Thank you very much! Is wpa2-sha256 also not supported? Additionally, there’s a few more things I’m curious about:

  • For the Wi-Fi capabilities, I can make out “beamformee” and such but the rest is all Greek to me. Where do you obtain these values and/or know which ones are appropriate?
  • For the MAC addresses, I just took what was specified by ip addr, I assume this is okay. I’m more confused about how to obtain the BSS ID. The documentation says to “try assigning related addresses from the locally administered MAC address ranges, by reusing the hardware address but replacing the second nibble with 2, 6, A or E”, but honestly I’m not sure how to retrieve such related addresses, or the locally administered MAC address ranges. Forgive my ignorance here.
  • Is there a reason usePredictableInterfaceNames is disabled? I’m assuming this is because there is only one WLAN and one Ethernet port on the Pi so needing to differentiate between any devices of the same type is superfluous. Should I re-enable this if I add, e.g., a Wi-Fi adapter?

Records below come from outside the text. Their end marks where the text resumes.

theorem quotient_toNat {a b : Word} (ha : a.toNat < 0x8000) (hb : b.toNat < 0x8000) :
    (quotient a b).toNat = a.toNat / b.toNat := by
  rw [quotient, s16_of_lt a ha, s16_of_lt b hb, ← Int.ofNat_tdiv, u16_ofNat_toNat]
  exact Nat.mod_eq_of_lt ((Nat.div_le_self _ _).trans_lt a.isLt)

theorem remainder_toNat {a b : Word} (ha : a.toNat < 0x8000) (hb : b.toNat < 0x8000) :
    (remainder a b).toNat = a.toNat % b.toNat := by
  rw [remainder_eq_u16_tmod, s16_of_lt a ha, s16_of_lt b hb, ← Int.ofNat_tmod, u16_ofNat_toNat]
  exact Nat.mod_eq_of_lt ((Nat.mod_le _ _).trans_lt a.isLt)

/-! ## An instruction that wrote R0 and R1 -/

theorem onlyRegs_setAluPair_advance (s : State) (v w : Word) : OnlyRegs s (setAluPair s v w).advance [0, 1] := by
  refine ⟨fun r hr => ?_, fun _ _ => rfl, rfl, rfl, rfl, rfl, rfl, rfl⟩
  simp only [List.mem_cons, List.not_mem_nil, or_false, not_or] at hr
  exact (State.getReg_setReg_ne (s.setReg 0 v) 1 r w hr.2).trans (State.getReg_setReg_ne s 0 r v hr.1)

@[simp] theorem getReg_zero_setAluPair (s : State) (v w : Word) : (setAluPair s v w).getReg 0 = v :=
  (State.getReg_setReg_ne (s.setReg 0 v) 1 0 w (by decide)).trans (State.getReg_setReg_self s 0 v)

@[simp] theorem getReg_one_setAluPair (s : State) (v w : Word) : (setAluPair s v w).getReg 1 = w :=
  State.getReg_setReg_self (s.setReg 0 v) 1 w

theorem next_setAluPair {r : Result} {s : State} {v w : Word} (h : r = .next (setAluPair s v w).advance) :
    ∃ t, r = .next t ∧ t.getReg 0 = v ∧ t.getReg 1 = w ∧ t.pc = s.pc + 1 ∧ OnlyRegs s t [0, 1] :=
  ⟨_, h, getReg_zero_setAluPair s v w, getReg_one_setAluPair s v w, rfl, onlyRegs_setAluPair_advance s v w⟩

/-! ## ADD (R110) -/

theorem exec_add (a b : Operand) (s : State) :
    exec (.add a b) s = .next (s.setReg 0 (addWord (val a s) (val b s))).advance := rfl

/-- Settles O31: the sum is narrowed to R0. -/
theorem addWraps : Obligations.AddWraps := by
  intro a b s
  obtain ⟨t, ht, hr0, hpc, honly⟩ := next_setReg (exec_add a b s)
  exact ⟨t, ht, by rw [hr0, addWord_toNat], hpc, honly⟩

/-! ## SUB (R111) -/

theorem exec_sub (a b : Operand) (s : State) :
    exec (.sub a b) s = .next (s.setReg 0 (subWord (val a s) (val b s))).advance := rfl

theorem getReg_zero_of_exec_sub {a b : Operand} {s t : State} (h : exec (.sub a b) s = .next t) :
    t.getReg 0 = subWord (val a s) (val b s) := by
  cases h
  exact State.getReg_setReg_self s 0 _

/-- Settles O32: the narrowed difference is the difference itself, or 65536 more when that is negative. -/
theorem subtractWraps : Obligations.SubtractWraps := by
  intro a b s
  obtain ⟨t, ht, hr0, hpc, honly⟩ := next_setReg (exec_sub a b s)
  have hdiff := subWord_toNat (val a s) (val b s)
  rw [← hr0] at hdiff
  exact ⟨t, ht, hpc, honly, by omega, by omega⟩

/-- Settles O33: a difference of the signed readings that fits is the signed reading of R0, and the sign bit is its sign. -/
theorem signBitAfterSubtract : Obligations.SignBitAfterSubtract := by
  intro a b s t h hlow hhigh
  rw [getReg_zero_of_exec_sub h, signBit_iff_neg, subWord_eq_u16_s16, s16_u16 _ hlow hhigh]
  exact sub_neg

/-! ## MULT (R112) -/

theorem exec_mult (a b : Operand) (s : State) :
    exec (.mult a b) s =
      .next (setAluPair s (productLow (val a s) (val b s)) (productHigh (val a s) (val b s))).advance := rfl

/-- Settles O34: the 32-bit product loses nothing, and its halves are the remainder and the quotient by 65536. -/
theorem multiplyLowHigh : Obligations.MultiplyLowHigh := by
  intro a b s
  obtain ⟨t, ht, hr0, hr1, hpc, honly⟩ := next_setAluPair (exec_mult a b s)
  exact ⟨t, ht, by rw [hr0, productLow_toNat], by rw [hr1, productHigh_toNat], hpc, honly⟩

/-! ## DIV (R113) -/

theorem exec_div_of_zero (a : Operand) {b : Operand} {s : State} (h : val b s = 0) :
    exec (.div a b) s = .next (s.setStatus (.faulted .divideByZero)) := by
  rw [exec, execDiv, if_pos h, raise_eq]

theorem exec_div_of_ne_zero (a : Operand) {b : Operand} {s : State} (h : val b s ≠ 0) :
    exec (.div a b) s =
      .next (setAluPair s (quotient (val a s) (val b s)) (remainder (val a s) (val b s))).advance := by
  rw [exec, execDiv, if_neg h]

theorem getReg_of_exec_div {a b : Operand} {s t : State} (hb : val b s ≠ 0) (h : exec (.div a b) s = .next t) :
    t.getReg 0 = quotient (val a s) (val b s) ∧ t.getReg 1 = remainder (val a s) (val b s) := by
  rw [exec_div_of_ne_zero a hb] at h
  cases h
  exact ⟨getReg_zero_setAluPair s _ _, getReg_one_setAluPair s _ _⟩

/-- Settles O35: the check of the divisor comes before any result. -/
theorem divideByZeroRaises : Obligations.DivideByZeroRaises := fun a _ _ => exec_div_of_zero a

/-- Settles O36: past the check of the divisor the two results are written. -/
theorem divideTruncates : Obligations.DivideTruncates := fun a _ _ hb => next_setAluPair (exec_div_of_ne_zero a hb)

/-- Settles O37: neither result is changed by its narrowing, so the law of truncated division carries over to the signed
readings. -/
theorem divisionIdentity : Obligations.DivisionIdentity := by
  intro a b s t hb hab h
  obtain ⟨hr0, hr1⟩ := getReg_of_exec_div hb h
  rw [hr0, hr1, s16_quotient hb hab, s16_remainder _ hb]
  exact ⟨(Int.tdiv_mul_add_tmod _ _).symm, natAbs_tmod_lt _ (s16_ne_zero hb), tmod_mul_self_nonneg _ _⟩

/-- Settles O38: below the sign bit a word reads the same both ways, and the truncated quotient is the floor. -/
theorem divisionBelowSignBit : Obligations.DivisionBelowSignBit := by
  intro a b s t ha hb hb0 h
  obtain ⟨hr0, hr1⟩ := getReg_of_exec_div hb0 h
  rw [hr0, hr1]
  exact ⟨quotient_toNat ha hb, remainder_toNat ha hb⟩

end Sys2Proof.Machine

/-! # The shifts and the rotation (42_shift_rotate.md)

SHL, SHR and SHLR compute the library's `<<<`, `>>>` and `BitVec.rotateLeft`, whose bits are known; the amounts of 16
and more agree too (R123). What a completed instruction changed is said by `next_setReg`. -/

namespace Sys2Proof.Machine

/-! ## The results as operations on bit vectors -/

theorem u16_natCast (n : Nat) : u16 (n : Int) = BitVec.ofNat 16 n := BitVec.ofInt_natCast 16 n

theorem u16_mul_two_pow (a : Word) (k : Nat) : u16 ((a.toNat * 2 ^ k : Nat) : Int) = a <<< k := by
  rw [u16_natCast, ← Nat.shiftLeft_eq]
  rfl

theorem u16_div_two_pow (a : Word) (k : Nat) : u16 ((a.toNat / 2 ^ k : Nat) : Int) = a >>> k := by
  rw [u16_natCast, ← Nat.shiftRight_eq_div_pow, ← BitVec.toNat_ushiftRight, BitVec.ofNat_toNat, BitVec.setWidth_eq]

/-- From 16 on no bit of the word is left (R123). -/
theorem shiftLeft_eq (a n : Word) : shiftLeft a n = a <<< n.toNat := by
  rw [shiftLeft, u16_mul_two_pow]
  split
  · rfl
  · next h => exact (BitVec.shiftLeft_eq_zero (by omega)).symm

theorem shiftRight_eq (a n : Word) : shiftRight a n = a >>> n.toNat := by
  rw [shiftRight, u16_div_two_pow]
  split
  · rfl
  · next h => exact (BitVec.ushiftRight_eq_zero (by omega)).symm

/-- The amount counts modulo 16 on both sides (R123); where it is 0, the bits moved out are none. -/
theorem rotateLeft_eq (a n : Word) : rotateLeft a n = a.rotateLeft n.toNat := by
  rw [rotateLeft, u16_mul_two_pow, u16_div_two_pow, BitVec.rotateLeft_def]
  split
  · next h => rw [h, BitVec.shiftLeft_zero, BitVec.ushiftRight_eq_zero (by omega), BitVec.or_zero]
  · rfl

/-! ## SHL and SHR (R120, R121) -/

theorem getLsbD_shiftLeft (a n : Word) {j : Nat} (hj : j < 16) :
    (shiftLeft a n).getLsbD j = (decide (n.toNat ≤ j) && a.getLsbD (j - n.toNat)) := by
  simp only [shiftLeft_eq, BitVec.getLsbD_shiftLeft, hj, decide_true, Bool.true_and, ← decide_not, Nat.not_lt]

theorem getLsbD_shiftRight (a n : Word) (j : Nat) : (shiftRight a n).getLsbD j = a.getLsbD (j + n.toNat) := by
  rw [shiftRight_eq, BitVec.getLsbD_ushiftRight, Nat.add_comm]

theorem exec_shl (a b : Operand) (s : State) :
    exec (.shl a b) s = .next (s.setReg 0 (shiftLeft (val a s) (val b s))).advance := rfl

theorem exec_shr (a b : Operand) (s : State) :
    exec (.shr a b) s = .next (s.setReg 0 (shiftRight (val a s) (val b s))).advance := rfl

/-- Settles O39: both results go to R0, and their bits are those of the shifted word. -/
theorem shiftBits : Obligations.ShiftBits := by
  intro a b s
  constructor
  · obtain ⟨t, ht, hr0, hpc, honly⟩ := next_setReg (exec_shl a b s)
    exact ⟨t, ht, hpc, honly, fun j hj => by rw [hr0, getLsbD_shiftLeft _ _ hj]⟩
  · obtain ⟨t, ht, hr0, hpc, honly⟩ := next_setReg (exec_shr a b s)
    exact ⟨t, ht, hpc, honly, fun j _ => by rw [hr0, getLsbD_shiftRight]⟩

/-! ## SHLR (R122) -/

/-- A bit that moves past bit 15 comes back at the bottom; any other stays among the bits moved up. -/
theorem getLsbD_rotateLeft_add_mod (a n : Word) {j : Nat} (hj : j < 16) :
    (rotateLeft a n).getLsbD ((j + n.toNat) % 16) = a.getLsbD j := by
  rw [rotateLeft_eq, BitVec.getLsbD_rotateLeft]
  by_cases hwrap : 16 ≤ j + n.toNat % 16
  · have hlow : (j + n.toNat) % 16 < n.toNat % 16 := by omega
    have hback : 16 - n.toNat % 16 + (j + n.toNat) % 16 = j := by omega
    simp [hlow, hback]
  · have hhigh : ¬ (j + n.toNat) % 16 < n.toNat % 16 := by omega
    have hback : (j + n.toNat) % 16 - n.toNat % 16 = j := by omega
    simp [hhigh, hback, Nat.mod_lt]

theorem exec_shlr (a b : Operand) (s : State) :
    exec (.shlr a b) s = .next (s.setReg 0 (rotateLeft (val a s) (val b s))).advance := rfl

/-- Settles O40: R0 holds the rotated word, and each bit of A is found where the amount moves it. -/
theorem rotateLeftBits : Obligations.RotateLeftBits := by
  intro a b s
  obtain ⟨t, ht, hr0, hpc, honly⟩ := next_setReg (exec_shlr a b s)
  exact ⟨t, ht, hpc, honly, fun j hj => by rw [hr0, getLsbD_rotateLeft_add_mod _ _ hj]⟩

end Sys2Proof.Machine

/-! # The bitwise instructions (43_bitwise.md)

AND, OR and XOR differ only in the Boolean connective their word operation applies at each bit, so what they leave in R0 is
said once for any such operation (`next_bitwise`). NOT goes through `next_setReg` with its own register. -/

namespace Sys2Proof.Machine

/-! ## The results of the bitwise operations -/

theorem getLsbD_andWord (a b : Word) (j : Nat) : (andWord a b).getLsbD j = (a.getLsbD j && b.getLsbD j) :=
  BitVec.getLsbD_and

theorem getLsbD_orWord (a b : Word) (j : Nat) : (orWord a b).getLsbD j = (a.getLsbD j || b.getLsbD j) :=
  BitVec.getLsbD_or

theorem getLsbD_xorWord (a b : Word) (j : Nat) : (xorWord a b).getLsbD j = (a.getLsbD j ^^ b.getLsbD j) :=
  BitVec.getLsbD_xor

theorem notWord_toNat (a : Word) : (notWord a).toNat = 0xFFFF - a.toNat := BitVec.toNat_not

/-! ## AND, OR and XOR (R130, R131, R132) -/

theorem exec_and (a b : Operand) (s : State) :
    exec (.and a b) s = .next (s.setReg 0 (andWord (val a s) (val b s))).advance := rfl

theorem exec_or (a b : Operand) (s : State) :
    exec (.or a b) s = .next (s.setReg 0 (orWord (val a s) (val b s))).advance := rfl

theorem exec_xor (a b : Operand) (s : State) :
    exec (.xor a b) s = .next (s.setReg 0 (xorWord (val a s) (val b s))).advance := rfl

theorem next_bitwise {r : Result} {s : State} {v w : Word} {f : Word → Word → Word} {g : Bool → Bool → Bool}
    (h : r = .next (s.setReg 0 (f v w)).advance) (hf : ∀ j, (f v w).getLsbD j = g (v.getLsbD j) (w.getLsbD j)) :
    ∃ t, r = .next t ∧ t.pc = s.pc + 1 ∧ OnlyRegs s t [0] ∧
      ∀ j, (t.getReg 0).getLsbD j = g (v.getLsbD j) (w.getLsbD j) := by
  obtain ⟨t, ht, hr0, hpc, honly⟩ := next_setReg h
  exact ⟨t, ht, hpc, honly, fun j => by rw [hr0, hf]⟩

/-- Settles O41: each of the three word operations applies its connective at every bit. -/
theorem bitwiseBits : Obligations.BitwiseBits :=
  fun a b s =>
    ⟨next_bitwise (exec_and a b s) (getLsbD_andWord _ _), next_bitwise (exec_or a b s) (getLsbD_orWord _ _),
      next_bitwise (exec_xor a b s) (getLsbD_xorWord _ _)⟩

/-! ## NOT (R133) -/

theorem exec_not_reg (n : RegNum) (s : State) :
    exec (.not (.reg n)) s = .next (s.setReg n (notWord (s.getReg n))).advance := rfl

theorem exec_not_imm (v : Word) (s : State) :
    exec (.not (.imm v)) s = .next (s.setStatus (.faulted .operandTypeError)) := rfl

/-- Settles O42: the form of the operand decides between writing the complement back and the exception. -/
theorem notInPlace : Obligations.NotInPlace := by
  intro n v s
  obtain ⟨t, ht, hrn, hpc, honly⟩ := next_setReg (exec_not_reg n s)
  exact ⟨⟨t, ht, by rw [hrn, notWord_toNat], hpc, honly⟩, exec_not_imm v s⟩

end Sys2Proof.Machine

/-! # The control-flow instructions (44_control_flow.md)

Every jump sets `pc`; JAL alone also writes a register, its link. A conditional jump is `jumpIf` of a test, so what it does
is said once for any test that decides a condition (`next_jumpIf`). -/

namespace Sys2Proof.Machine

/-! ## JMP (R140) -/

theorem onlyRegs_setPc (s : State) (n : Nat) : OnlyRegs s (s.setPc n) [] :=
  ⟨fun r _ => State.getReg_setPc s n r, fun _ _ => rfl, rfl, rfl, rfl, rfl, rfl, rfl⟩

theorem exec_jmp (target : Operand) (s : State) : exec (.jmp target) s = .next (s.setPc (val target s).toNat) := rfl

/-- Settles O43: the next state is the old one with its `pc` set. -/
theorem jumpSetsPc : Obligations.JumpSetsPc :=
  fun target s => ⟨_, exec_jmp target s, State.setPc_pc s _, onlyRegs_setPc s _⟩

/-! ## JAL (R141) -/

theorem onlyRegs_setReg_setPc (s : State) (d : RegNum) (v : Word) (n : Nat) :
    OnlyRegs s ((s.setReg d v).setPc n) [d] :=
  ⟨fun r hr => State.getReg_setReg_ne s d r v (by simpa using hr), fun _ _ => rfl, rfl, rfl, rfl, rfl, rfl, rfl⟩

/-- The target is read before the link is written; only the register operand 2 could tell, and that form is refused. -/
theorem exec_jal_of_ne {target : Operand} (s : State) (h : target ≠ .reg linkReg) :
    exec (.jal target) s =
      .next ((s.setReg linkReg (u16 ((s.pc + 1 : Nat) : Int))).setPc (val target s).toNat) := by
  rw [exec, execJal, if_neg h]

And yes, I would much appreciate the full configuration.

Is wpa2-sha256 also not supported?

Not supported, yes.

Where do you obtain these values and/or know which ones are appropriate?

These are all the capabilities reported by the wifi chip on the raspberry pi 5.

If you want to verify, look at the output of iw phy phy0 info, there is a “Capabilities” bitmask in hex, which lists them. To convert them to the costants used by hostapd, I think I repurposed the openwrt script that generates the wireless configuration (/lib/netifd/wireless/mac80211.sh).

For the MAC addresses, I just took what was specified by ip addr , I assume this is okay.

Yes, but you can literally put anything you like, as long as it’s valid.

or the locally administered MAC address ranges. Forgive my ignorance here.

It just means your MAC address, you’re the admin here.

Is there a reason usePredictableInterfaceNames is disabled

Just to make to make the configuration reproducible, you never know what crazy names systemd will assign.

And yes, I would much appreciate the full configuration.